Film Allemand Britanique Américain de Gurinder Chadha
Scénario de Gurinder Chadha, Guljit Bindra, Paul Mayeda Berges
Musique de Craig Pruees
Sortie en France le 20 novembre 2002
Durée : 1h52

Site officiel : http://www.metrofilms.com/jouelacommebeckham/

Avec :
Comédiens et Comédiennes Dans le rôle de :
Parminder Nagra Jess Bhamra
Keira Knightley Jules Paxton
Jonathan Rhys Meyers Joe
Anupam Kher Mr Bhamra
Archie Panjabi Pinky Bhamra

Anecdotes

Généreux David Beckham
L'utilisation de l'image et du nom de David Beckham n'ont strictement rien coûté aux producteurs du film ! En effet, la réalisatrice Gurinder Chadha a contacté le footballeur dès l'élimination de l'Angleterre lors de la coupe du monde 1998 : le joueur, alors considéré par les supporters britanniques comme l'un des responsables de la défaite nationale, y vit une occasion de se racheter et accepta le projet gracieusement. Devant même y participer, il ne pourra malheureusement pas honorer sa promesse, et fut remplacé par un sosie. Toutefois, sa femme, l'ex spice-girl Victoria Adams / Beckham, participera au film lors d'une petite apparition dans son propre rôle.

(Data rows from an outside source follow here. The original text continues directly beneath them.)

-- ==== Sys2Proof/Laws/State.lean ====
section
/-! SUPPORT. What each update of the fabric leaves alone and what it writes, one lemma for each field, each true by
definition. -/

namespace Sys2Proof.Machine

variable (f : Fabric)

/-! ### Fabric.onSlice -/

@[simp] theorem Fabric.onSlice_frame (s : Nat) (g : Slice → Slice) : (f.onSlice s g).frame = f.frame := rfl
@[simp] theorem Fabric.onSlice_units (s : Nat) (g : Slice → Slice) : (f.onSlice s g).units = f.units := rfl
@[simp] theorem Fabric.onSlice_engines (s : Nat) (g : Slice → Slice) : (f.onSlice s g).engines = f.engines := rfl
@[simp] theorem Fabric.onSlice_slices (s : Nat) (g : Slice → Slice) : (f.onSlice s g).slices = f.slices.upd s {} g := rfl
@[simp] theorem Fabric.onSlice_fns (s : Nat) (g : Slice → Slice) : (f.onSlice s g).fns = f.fns := rfl
@[simp] theorem Fabric.onSlice_sqs (s : Nat) (g : Slice → Slice) : (f.onSlice s g).sqs = f.sqs := rfl
@[simp] theorem Fabric.onSlice_accepts (s : Nat) (g : Slice → Slice) : (f.onSlice s g).accepts = f.accepts := rfl
@[simp] theorem Fabric.onSlice_tags (s : Nat) (g : Slice → Slice) : (f.onSlice s g).tags = f.tags := rfl
@[simp] theorem Fabric.onSlice_windows (s : Nat) (g : Slice → Slice) : (f.onSlice s g).windows = f.windows := rfl
@[simp] theorem Fabric.onSlice_remotes (s : Nat) (g : Slice → Slice) : (f.onSlice s g).remotes = f.remotes := rfl
@[simp] theorem Fabric.onSlice_nextRemote (s : Nat) (g : Slice → Slice) : (f.onSlice s g).nextRemote = f.nextRemote := rfl
@[simp] theorem Fabric.onSlice_belay (s : Nat) (g : Slice → Slice) : (f.onSlice s g).belay = f.belay := rfl
@[simp] theorem Fabric.onSlice_cau (s : Nat) (g : Slice → Slice) : (f.onSlice s g).cau = f.cau := rfl
@[simp] theorem Fabric.onSlice_cleat (s : Nat) (g : Slice → Slice) : (f.onSlice s g).cleat = f.cleat := rfl
@[simp] theorem Fabric.onSlice_splice (s : Nat) (g : Slice → Slice) : (f.onSlice s g).splice = f.splice := rfl
@[simp] theorem Fabric.onSlice_keys (s : Nat) (g : Slice → Slice) : (f.onSlice s g).keys = f.keys := rfl
@[simp] theorem Fabric.onSlice_env (s : Nat) (g : Slice → Slice) : (f.onSlice s g).env = f.env := rfl
@[simp] theorem Fabric.onSlice_fc (s : Nat) (g : Slice → Slice) : (f.onSlice s g).fc = f.fc := rfl
@[simp] theorem Fabric.onSlice_ledger (s : Nat) (g : Slice → Slice) : (f.onSlice s g).ledger = f.ledger := rfl
@[simp] theorem Fabric.onSlice_rs (s : Nat) (g : Slice → Slice) : (f.onSlice s g).rs = f.rs := rfl
@[simp] theorem Fabric.onSlice_ctl (s : Nat) (g : Slice → Slice) : (f.onSlice s g).ctl = f.ctl := rfl
@[simp] theorem Fabric.onSlice_tests (s : Nat) (g : Slice → Slice) : (f.onSlice s g).tests = f.tests := rfl
@[simp] theorem Fabric.onSlice_tap (s : Nat) (g : Slice → Slice) : (f.onSlice s g).tap = f.tap := rfl
@[simp] theorem Fabric.onSlice_mem (s : Nat) (g : Slice → Slice) : (f.onSlice s g).mem = f.mem := rfl
@[simp] theorem Fabric.onSlice_writes (s : Nat) (g : Slice → Slice) : (f.onSlice s g).writes = f.writes := rfl
@[simp] theorem Fabric.onSlice_free (s : Nat) (g : Slice → Slice) : (f.onSlice s g).free = f.free := rfl
@[simp] theorem Fabric.onSlice_out (s : Nat) (g : Slice → Slice) : (f.onSlice s g).out = f.out := rfl

/-! ### Fabric.onEngine -/

@[simp] theorem Fabric.onEngine_frame (e : Nat) (g : Engine → Engine) : (f.onEngine e g).frame = f.frame := rfl
@[simp] theorem Fabric.onEngine_units (e : Nat) (g : Engine → Engine) : (f.onEngine e g).units = f.units := rfl
@[simp] theorem Fabric.onEngine_engines (e : Nat) (g : Engine → Engine) : (f.onEngine e g).engines = f.engines.upd e {} g := rfl
@[simp] theorem Fabric.onEngine_slices (e : Nat) (g : Engine → Engine) : (f.onEngine e g).slices = f.slices := rfl
@[simp] theorem Fabric.onEngine_fns (e : Nat) (g : Engine → Engine) : (f.onEngine e g).fns = f.fns := rfl
@[simp] theorem Fabric.onEngine_sqs (e : Nat) (g : Engine → Engine) : (f.onEngine e g).sqs = f.sqs := rfl
@[simp] theorem Fabric.onEngine_accepts (e : Nat) (g : Engine → Engine) : (f.onEngine e g).accepts = f.accepts := rfl
@[simp] theorem Fabric.onEngine_tags (e : Nat) (g : Engine → Engine) : (f.onEngine e g).tags = f.tags := rfl
@[simp] theorem Fabric.onEngine_windows (e : Nat) (g : Engine → Engine) : (f.onEngine e g).windows = f.windows := rfl
@[simp] theorem Fabric.onEngine_remotes (e : Nat) (g : Engine → Engine) : (f.onEngine e g).remotes = f.remotes := rfl
@[simp] theorem Fabric.onEngine_nextRemote (e : Nat) (g : Engine → Engine) : (f.onEngine e g).nextRemote = f.nextRemote := rfl
@[simp] theorem Fabric.onEngine_belay (e : Nat) (g : Engine → Engine) : (f.onEngine e g).belay = f.belay := rfl
@[simp] theorem Fabric.onEngine_cau (e : Nat) (g : Engine → Engine) : (f.onEngine e g).cau = f.cau := rfl
@[simp] theorem Fabric.onEngine_cleat (e : Nat) (g : Engine → Engine) : (f.onEngine e g).cleat = f.cleat := rfl
@[simp] theorem Fabric.onEngine_splice (e : Nat) (g : Engine → Engine) : (f.onEngine e g).splice = f.splice := rfl
@[simp] theorem Fabric.onEngine_keys (e : Nat) (g : Engine → Engine) : (f.onEngine e g).keys = f.keys := rfl
@[simp] theorem Fabric.onEngine_env (e : Nat) (g : Engine → Engine) : (f.onEngine e g).env = f.env := rfl
@[simp] theorem Fabric.onEngine_fc (e : Nat) (g : Engine → Engine) : (f.onEngine e g).fc = f.fc := rfl
@[simp] theorem Fabric.onEngine_ledger (e : Nat) (g : Engine → Engine) : (f.onEngine e g).ledger = f.ledger := rfl
@[simp] theorem Fabric.onEngine_rs (e : Nat) (g : Engine → Engine) : (f.onEngine e g).rs = f.rs := rfl
@[simp] theorem Fabric.onEngine_ctl (e : Nat) (g : Engine → Engine) : (f.onEngine e g).ctl = f.ctl := rfl
@[simp] theorem Fabric.onEngine_tests (e : Nat) (g : Engine → Engine) : (f.onEngine e g).tests = f.tests := rfl
@[simp] theorem Fabric.onEngine_tap (e : Nat) (g : Engine → Engine) : (f.onEngine e g).tap = f.tap := rfl
@[simp] theorem Fabric.onEngine_mem (e : Nat) (g : Engine → Engine) : (f.onEngine e g).mem = f.mem := rfl
@[simp] theorem Fabric.onEngine_writes (e : Nat) (g : Engine → Engine) : (f.onEngine e g).writes = f.writes := rfl
@[simp] theorem Fabric.onEngine_free (e : Nat) (g : Engine → Engine) : (f.onEngine e g).free = f.free := rfl
@[simp] theorem Fabric.onEngine_out (e : Nat) (g : Engine → Engine) : (f.onEngine e g).out = f.out := rfl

Succès surprise en Grande-Bretagne
Sorti en avril 2002 en Grande-Bretagne, Joue-la comme Beckham a été l'un des succès surprise de l'année avec plus de 11 millions de livres récoltés dans son pays d'origine. Le film a également été récompensé aux Festivals de Dinard, de Locarno et de Toronto.

Une star bollywoodienne au générique
Vedette en Inde avec plus de 270 films "bollywoodiens" à son actif, l'acteur Anupam Kher qui incarne le père de Jess tourne avec Joue-la comme Beckham son premier long métrage en langue anglaise.

Une caméra spéciale
Aidé de son directeur de la photographie, la réalisatrice Gurinder Chadha a mis au point une caméra spéciale pour tourner les scènes de match. Baptisée la "Wego", celle-ci ressemblait à une steadycam mais devait être portée par deux techniciens et permettait une grande stabilité et une importante liberté de mouvement.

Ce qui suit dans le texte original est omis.